The Purchase Agreement contains customary representations, warranties and agreements by the Company, customary conditions to closing, indemnification obligations of the Company and the Purchasers, including for liabilities under the Securities Act of 1933, as amended (the "Securities Act"), other obligations of the parties and termination provisions.

The Pre-Funded Warrants have an exercise price per share of Common Stock equal to $0.001 per share. The exercise price and the number of shares of Common Stock issuable upon exercise of the Pre-Funded Warrants are subject to appropriate adjustments in the event of certain stock dividends and distributions, stock splits, stock combinations, reclassifications or similar events affecting the Common Stock. The Pre-Funded Warrants will be exercisable at any time after the date of issuance.

The Accompanying Warrants have an exercise price per share of Common Stock equal to $3.20 per share. The exercise price and the number of shares of Common Stock issuable upon exercise of the Accompanying Warrants are subject to appropriate adjustments in the event of certain stock dividends and distributions, stock splits, stock combinations, reclassifications or similar events affecting the Common Stock. The Accompanying Warrants will be exercisable at any time after the date of issuance and will expire on the fifth anniversary of the date of issuance.

Under the terms of the Pre-Funded Warrants and the Accompanying Warrants, a holder will not be entitled to exercise any portion of any such warrant, if, upon giving effect to such exercise, the aggregate number of shares of Common Stock beneficially owned by the holder (together with its affiliates, any other persons acting as a group together with the holder or any of the holder’s affiliates) would exceed 9.99% or 4.99%, respectively, of the number of shares of Common Stock outstanding immediately after giving effect to the exercise, as such percentage ownership is determined in accordance with the terms of such warrant, which percentage may be increased at the holder’s election upon 61 days’ notice to the Company subject to the terms of such warrants, provided that such percentage may not exceed 19.99%.

The foregoing descriptions of the Purchase Agreement, Pre-Funded Warrants and Accompanying Warrants are not complete and are qualified in their entirety by reference to the Purchase Agreement and forms of Pre-Funded Warrants and Accompanying Warrants, which are filed as Exhibits 10.1, 4.1 and 4.2, respectively, to this Current Report on Form 8-K (the "Form 8-K") and are incorporated by reference herein.
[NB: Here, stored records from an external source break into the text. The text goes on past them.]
-- ==== Sys2Proof/Laws/Effects.lean ====
section
/-! SUPPORT. What an instruction and a micro-step of the firmware can do, each said once, with the frames
that follow from it. -/

namespace Sys2Proof.Machine

/-- The dispatch of a source by its own code (60_exceptions.md R311, R312). -/
theorem exec_evIrq_source (src : IrqSource) (s s' : State) :
    exec (.evIrq (sourceCode src)) s = .next s' ↔ irqEnabled src s = true ∧ s' = dispatch src s := by
  rw [exec_evIrq]
  constructor
  · rintro ⟨src', h, h1, h2⟩
    have : src = src' := by
      have := congrArg sourceOf h
      simpa using this
    subst this
    exact ⟨h1, h2⟩
  · rintro ⟨h1, h2⟩
    exact ⟨src, rfl, h1, h2⟩

/-- Everything an instruction that answers a next state can do (10_state.md R30). -/
inductive ExecEffect (s : State) : Instr → State → Prop where
  | command (i : Instr) (s' : State) (hi : i.isEvent = false) (hc : CommandEffect s s') :
    ExecEffect s i s'
  | tick (t : TimerId) (hr : s.refused = none) (hc : (s.timer t).cs ≠ .off) :
    ExecEffect s (.evTick (timerCode t)) (tick t s)
  | edge (l : Line) (hr : s.refused = none) :
    ExecEffect s (.evExtrig (lineCode l)) (s.setLine l { s.line l with intf := true })
  | dispatch (src : IrqSource) (he : irqEnabled src s = true) :
    ExecEffect s (.evIrq (sourceCode src)) (dispatch src s)
  | button (v : Bool) (hr : s.refused = none) : ExecEffect s (.evButton v) { s with btn := v }
  | micro (hr : s.refused = none) (hm : s.mainProgram = .application) :
    ExecEffect s .evMain (microStep s)
  | program (words : List Word) (s' : State) (n : Nat) (hr : s.refused = none)
    (hm : s.mainProgram = .driverProgram words) (hc : CommandEffect s s') :
    ExecEffect s .evMain { s' with pc := n }
  | badWord (words : List Word) (r : RefusalReason) (hr : s.refused = none)
    (hm : s.mainProgram = .driverProgram words) : ExecEffect s .evMain (raise r s)

theorem exec_effect {i : Instr} {s s' : State} (h : exec i s = .next s') : ExecEffect s i s' := by
  by_cases he : i.isEvent = true
  · cases i
    any_goals first | (simp [Instr.isEvent, Instr.op, Op.format] at he; done) | skip
    case evTick => obtain ⟨t, rfl, h1, h2, rfl⟩ := exec_evTick.1 h; exact .tick t h1 h2
    case evExtrig => obtain ⟨l, rfl, h1, rfl⟩ := exec_evExtrig.1 h; exact .edge l h1
    case evIrq => obtain ⟨src, rfl, h1, rfl⟩ := exec_evIrq.1 h; exact .dispatch src h1
    case evButton => obtain ⟨h1, rfl⟩ := exec_evButton.1 h; exact .button _ h1
    case evMain =>
      obtain ⟨hr, ⟨hm, rfl⟩ | ⟨ws, hm, ⟨s1, n, hc, rfl⟩ | ⟨r, rfl⟩⟩⟩ := exec_evMain h
      · exact .micro hr hm
      · exact .program ws s1 n hr hm hc
      · exact .badWord ws r hr hm
  · have he : i.isEvent = false := by simpa using he
    obtain ⟨s1, h1, h2⟩ := exec_command i s he
    rw [h1] at h
    cases h
    exact .command i _ he h2

/-- Emit a list of output events, oldest first. -/
def emitAll (os : List OutEvent) (s : State) : State := os.foldl (fun s o => emit o s) s

theorem emitAll_eq (os : List OutEvent) (s : State) :
    ∃ m ls, emitAll os s = { s with out := s.out ++ os, motor := m, leds := ls } := by
  unfold emitAll
  induction os generalizing s with
  | nil => exact ⟨s.motor, s.leds, by simp⟩
  | cons o os ih =>
    obtain ⟨m, ls, h⟩ := ih (emit o s)
    refine ⟨m, ls, ?_⟩
    rw [List.foldl_cons, h]
    simp [emit]

/-- Everything a micro-step can do (44_sequencer.md R236 to R263): one command of a manager, or no
command, some output events, and constants or samples into the locals, the counters and runState. -/
inductive MicroEffect (s : State) : State → Prop where
  | command (s1 : State) (l : Label) (hc : CommandEffect s s1) : MicroEffect s { s1 with spc := l }
  | plain (os : List OutEvent) (l : Label) (d p : Byte) (k : Maneuver) (pwm delay : Byte)
    (rs : RunState) (hp : pwm = s.pwmTickCount ∨ pwm = 0)
    (hd : delay = s.delayTickCount ∨ delay = 0 ∨ delay = s.params.wrapTo)
    (hr : rs = s.runState ∨ (rs = .running ∧ s.spc = .sRun)) :
    MicroEffect s { emitAll os s with
      spc := l, d := d, p := p, k := k, pwmTickCount := pwm, delayTickCount := delay, runState := rs }

/-- A plain micro-step that keeps the counters and runState. -/
theorem MicroEffect.keep {s : State} (os : List OutEvent) (l : Label) (d p : Byte) (k : Maneuver) :
    MicroEffect s { emitAll os s with
      spc := l, d := d, p := p, k := k, pwmTickCount := s.pwmTickCount
      delayTickCount := s.delayTickCount, runState := s.runState } :=
  .plain os l d p k _ _ _ (.inl rfl) (.inl rfl) (.inl rfl)

theorem microStep_effect (s : State) : MicroEffect s (microStep s) := by
  unfold microStep
  split
  case h_1 => exact .command _ _ (issue_mgrInit _ _ _ _ _ _ _ _ _)
  case h_2 => exact .command _ _ (issue_mgrInit _ _ _ _ _ _ _ _ _)
  case h_3 => exact .command _ _ (issue_extInit _ _ _ _ _)
  case h_4 =>
    unfold stepLoop
    split
    · exact .keep [] .sExtiDis s.d s.p s.k
    · exact .keep [] .rExtiEn s.d s.p s.k
  case h_5 => exact .command _ _ (issue_extDisable _ _)
  case h_6 => exact .command _ _ (issue_mgrStop _ _)
  case h_7 => exact .keep [.carStop] .sLed s.d s.p s.k
  case h_8 => exact .keep [.led .stop true] .sPoll s.d s.p s.k
  case h_9 =>
    unfold stepSPoll
    split
    · exact .keep [] .sRun s.d s.p s.k
    · exact .keep [] .loop s.d s.p s.k
  case h_10 h =>
    exact .plain [] .sZero s.d s.p s.k s.pwmTickCount s.delayTickCount .running (.inl rfl) (.inl rfl)
      (.inr ⟨rfl, h⟩)
  case h_11 =>
    exact .plain [] .loop s.d s.p s.k s.pwmTickCount 0 s.runState (.inl rfl) (.inr (.inl rfl)) (.inl rfl)
  case h_12 => exact .command _ _ (issue_extEnable _ _)
  case h_13 => exact .command _ _ (issue_mgrStart _ _ _)
  case h_14 => exact .keep [] .rDispatch s.delayTickCount s.p s.k
  case h_15 =>
    unfold stepRDispatch
    split
    · exact .keep [] .loop s.d s.p s.k
    · split
      · exact .keep [] .rWrap s.d s.p s.k
      · split
        · exact .keep [] .loop s.d s.p s.k
        · next k _ => exact .keep [] .mLed s.d s.p k
  case h_16 =>
    exact .plain [] .loop s.d s.p s.k s.pwmTickCount s.params.wrapTo s.runState (.inl rfl) (.inr (.inr rfl)) (.inl rfl)
  case h_17 =>
    exact .keep [.led .shortSide (s.k == .shortSide), .led .longSide (s.k == .longSide),
      .led .rotate (s.k == .rotate), .led .stop (s.k == .stop)] _ s.d s.p s.k
  case h_18 => exact .keep [.carStop] .loop s.d s.p s.k
  case h_19 =>
    exact .plain [] .mFstart s.d s.p s.k 0 s.delayTickCount s.runState (.inr rfl) (.inl rfl) (.inl rfl)
  case h_20 => exact .command _ _ (issue_mgrStart _ _ _)
  case h_21 => exact .keep [] _ s.d s.pwmTickCount s.k
  case h_22 =>
    unfold stepMOncmd
    cases onCommand s.k with
    | none => exact .keep [] .mOn s.d s.p s.k
    | some o => exact .keep [o] .mOn s.d s.p s.k
  case h_23 => exact .keep [] _ s.d s.pwmTickCount s.k
  case h_24 => exact .keep [.carStop] .mOff s.d s.p s.k
  case h_25 => exact .command _ _ (issue_mgrStop _ _)
  case h_26 =>
    exact .plain [] .loop s.d s.p s.k 0 s.delayTickCount s.runState (.inr rfl) (.inl rfl) (.inl rfl)

/-! ### Frames -/

/-- What no command touches. -/
structure CommandFrame (s s' : State) : Prop where
  params : s'.params = s.params
  mainProgram : s'.mainProgram = s.mainProgram
  trace : s'.trace = s.trace
  choices : s'.choices = s.choices
  out : s'.out = s.out
  motor : s'.motor = s.motor
  leds : s'.leds = s.leds
  btn : s'.btn = s.btn
  refused : s'.refused = s.refused
  pwmTickCount : s'.pwmTickCount = s.pwmTickCount
  delayTickCount : s'.delayTickCount = s.delayTickCount
  runState : s'.runState = s.runState
  pc : s'.pc = s.pc
  spc : s'.spc = s.spc
  d : s'.d = s.d
  p : s'.p = s.p
  k : s'.k = s.k

theorem CommandEffect.frame {s s' : State} (h : CommandEffect s s') : CommandFrame s s' := by
  cases h <;> constructor <;> rfl

/-- What no clock edge touches. -/
theorem tick_frame (t : TimerId) (s : State) :
    ∃ ts r, tick t s = { s with timers := ts, refused := r } := by
  rcases tick_cases t s with ⟨-, e⟩ | ⟨-, e⟩ | ⟨-, e⟩ <;> rw [e]
  · exact ⟨_, s.refused, rfl⟩
  · exact ⟨_, s.refused, rfl⟩
  · exact ⟨s.timers, _, rfl⟩

/-- What no dispatch touches (60_exceptions.md R316). -/
theorem dispatch_frame (src : IrqSource) (s : State) :
    ∃ ts ls pwm delay rs r, dispatch src s =
      { s with timers := ts, lines := ls, pwmTickCount := pwm, delayTickCount := delay,
               runState := rs, refused := r } := by
  have hc : ∃ ts ls, clearFlag src s = { s with timers := ts, lines := ls } := by
    cases src <;> exact ⟨_, _, rfl⟩
  obtain ⟨ts, ls, hc⟩ := hc
  rcases dispatch_cases src s with ⟨-, e⟩ | ⟨-, e⟩ | ⟨-, e⟩ | ⟨-, e⟩ | ⟨-, e⟩ <;> rw [e]
  · rw [hc]; exact ⟨_, _, _, _, _, _, rfl⟩
  · rw [hc, fastTick_eq]; exact ⟨_, _, _, _, _, _, rfl⟩
  · rw [hc, slowTick_eq]; exact ⟨_, _, _, _, _, _, rfl⟩
  · rw [hc]; exact ⟨_, _, _, _, _, _, rfl⟩
  · exact ⟨_, _, _, _, _, _, rfl⟩

/-- A property of every timer's registers after one timer is written. -/
theorem forall_timer_setTimer {P : TimerId → TimerRegs → Prop} {s : State}
    {t : TimerId} {r : TimerRegs} (h1 : P t r) (h2 : ∀ u, P u (s.timer u)) :
    ∀ u, P u ((s.setTimer t r).timer u) := by
  intro u
  by_cases h : u = t
  · subst h; simpa using h1
  · rw [timer_setTimer_other _ _ _ _ h]; exact h2 u

end Sys2Proof.Machine
end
Latham & Watkins LLP, counsel to the Company, has issued an opinion to the Company, dated March 25, 2024, regarding the validity of the Shares, the Pre-Funded Warrants and the Accompanying Warrants to be issued and sold in the Offering and the shares of Common Stock issuable upon exercise of the Pre-Funded Warrants and the Accompanying Warrants, in each case in accordance with their respective terms. A copy of the opinion is filed as Exhibit 5.1 to this Form 8-K.

This Form 8-K shall not constitute an offer to sell or the solicitation of any offer to buy the securities discussed herein, nor shall there be any offer, solicitation or sale of the securities in any state in which such offer, solicitation or sale would be unlawful prior to registration or qualification under the securities laws of any such state.